Collected data:
-- ==== Sys2Proof/Laws/Formats.lean ====
section
/-! SUPPORT. Where the plane bytes of the ten formats lie, and the canonical form through the pixel
functions, the scan of TILE.ENCODE and the palette payload. -/

namespace Sys2Proof.Machine

/-- A plane byte of a bit-plane format is a byte of the tile. -/
theorem planeAddr_lt {f : TileFormat} {l : Layout} (hl : f.layout = some l) {p y : Nat} (hp : p < f.depth)
    (hy : y < 8) : planeAddr l p y < f.bytes := by
  cases f <;> simp only [TileFormat.layout, Option.some.injEq, reduceCtorEq] at hl <;> subst hl <;>
    simp only [TileFormat.depth] at hp <;>
    simp only [planeAddr, planarAddr, intertwinedAddr, TileFormat.bytes] <;> (try split) <;> omega

/-- A Mode7 pixel's byte is a byte of the tile. -/
theorem mode7Addr_lt {x y : Nat} (hx : x < 8) (hy : y < 8) : mode7Addr x y < 64 := by
  unfold mode7Addr
  omega

/-- The only format without planes is Mode7 (R171). -/
theorem layout_none {f : TileFormat} (h : f.layout = none) : f = .mode7 := by
  cases f <;> first | rfl | simp [TileFormat.layout] at h

theorem setPlanes_wf {m : Memory} (h : Memory.wf m = true) (l : Layout) (x y : Nat) (v : Byte) (n : Nat) :
    Memory.wf (setPlanes l m x y v n) = true := by
  induction n with
  | zero => exact h
  | succ n ih => exact Memory.write_wf ih _ _

/-- Setting a pixel keeps the canonical form. -/
theorem setPixel_wf {m : Memory} (h : Memory.wf m = true) (f : TileFormat) (x y : Nat) (v : Byte) :
    Memory.wf (setPixel f m x y v) = true := by
  unfold setPixel
  split
  · exact Memory.write_wf h _ _
  · exact setPlanes_wf h _ _ _ _ _

/-- Setting a pixel lists no offset beyond the format's bytes. -/
theorem setPixel_below {f : TileFormat} {m : Memory} (h : Cells.below f.bytes m = true) {x y : Nat}
    (hx : x < 8) (hy : y < 8) (v : Byte) : Cells.below f.bytes (setPixel f m x y v) = true := by
  unfold setPixel
  split
  · rename_i hl
    obtain rfl := layout_none hl
    exact Memory.write_below (mode7Addr_lt hx hy) h _
  · rename_i l hl
    have planes : ∀ n, n ≤ f.depth → Cells.below f.bytes (setPlanes l m x y v n) = true := by
      intro n
      induction n with
      | zero => exact fun _ => h
      | succ n ih => exact fun hn => Memory.write_below (planeAddr_lt hl hn hy) (ih (Nat.le_of_succ_le hn)) _
    exact planes f.depth (Nat.le_refl _)

@[simp] theorem colormap_length (f : TileFormat) (m : Memory) : (colormap f m).length = 64 := by
  simp [colormap]

/-- Element `i` of a colormap is pixel `(i % 8, i / 8)` (R54). -/
theorem colormap_getElem? (f : TileFormat) (m : Memory) {i : Nat} (h : i < 64) :
    (colormap f m)[i]? = some (getPixel f m (i % 8) (i / 8)) := by
  simp [colormap, h]

/-! ### Palette payloads -/

/-- A payload of `2n` bytes holds `n` colours. -/
theorem colorsOf_length (bs : List Byte) : (colorsOf bs).length = bs.length / 2 := by
  fun_induction colorsOf bs with
  | case1 lo hi bs ih =>
    simp only [List.length_cons, ih]
    omega
  | case2 bs h =>
    match bs, h with
    | [], _ => rfl
    | [_], _ => simp
    | lo :: hi :: bs, h => exact absurd rfl (h lo hi bs)

/-- Colour `i` of a payload is its bytes `2i` and `2i+1`, low byte first (R50). -/
theorem colorsOf_getElem? (bs : List Byte) (i : Nat) (h : 2 * i + 1 < bs.length) :
    (colorsOf bs)[i]? = some (bs.getD (2 * i + 1) 0 ++ bs.getD (2 * i) 0) := by
  fun_induction colorsOf bs generalizing i with
  | case1 lo hi bs ih =>
    cases i with
    | zero => simp
    | succ i =>
      have hl : 2 * i + 1 < bs.length := by simp at h; omega
      have e2 : 2 * (i + 1) = 2 * i + 1 + 1 := by omega
      simp only [List.getElem?_cons_succ, ih i hl, e2, List.getD_cons_succ]
  | case2 bs h' =>
    match bs, h' with
    | [], _ => simp at h
    | [_], _ => simp at h
    | lo :: hi :: bs, h' => exact absurd rfl (h' lo hi bs)

end Sys2Proof.Machine
end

▶ [Work to complete]
From the line holding "byte is a byte of the tile. -/" to the line holding "(colormap f m)[i]?", inclusive, restate each line above exactly as written.

▶ [Answer box]
/-- A Mode7 pixel's byte is a byte of the tile. -/
theorem mode7Addr_lt {x y : Nat} (hx : x < 8) (hy : y < 8) : mode7Addr x y < 64 := by
  unfold mode7Addr
  omega

/-- The only format without planes is Mode7 (R171). -/
theorem layout_none {f : TileFormat} (h : f.layout = none) : f = .mode7 := by
  cases f <;> first | rfl | simp [TileFormat.layout] at h

theorem setPlanes_wf {m : Memory} (h : Memory.wf m = true) (l : Layout) (x y : Nat) (v : Byte) (n : Nat) :
    Memory.wf (setPlanes l m x y v n) = true := by
  induction n with
  | zero => exact h
  | succ n ih => exact Memory.write_wf ih _ _

/-- Setting a pixel keeps the canonical form. -/
theorem setPixel_wf {m : Memory} (h : Memory.wf m = true) (f : TileFormat) (x y : Nat) (v : Byte) :
    Memory.wf (setPixel f m x y v) = true := by
  unfold setPixel
  split
  · exact Memory.write_wf h _ _
  · exact setPlanes_wf h _ _ _ _ _

/-- Setting a pixel lists no offset beyond the format's bytes. -/
theorem setPixel_below {f : TileFormat} {m : Memory} (h : Cells.below f.bytes m = true) {x y : Nat}
    (hx : x < 8) (hy : y < 8) (v : Byte) : Cells.below f.bytes (setPixel f m x y v) = true := by
  unfold setPixel
  split
  · rename_i hl
    obtain rfl := layout_none hl
    exact Memory.write_below (mode7Addr_lt hx hy) h _
  · rename_i l hl
    have planes : ∀ n, n ≤ f.depth → Cells.below f.bytes (setPlanes l m x y v n) = true := by
      intro n
      induction n with
      | zero => exact fun _ => h
      | succ n ih => exact fun hn => Memory.write_below (planeAddr_lt hl hn hy) (ih (Nat.le_of_succ_le hn)) _
    exact planes f.depth (Nat.le_refl _)

@[simp] theorem colormap_length (f : TileFormat) (m : Memory) : (colormap f m).length = 64 := by
  simp [colormap]

/-- Element `i` of a colormap is pixel `(i % 8, i / 8)` (R54). -/
theorem colormap_getElem? (f : TileFormat) (m : Memory) {i : Nat} (h : i < 64) :
    (colormap f m)[i]? = some (getPixel f m (i % 8) (i / 8)) := by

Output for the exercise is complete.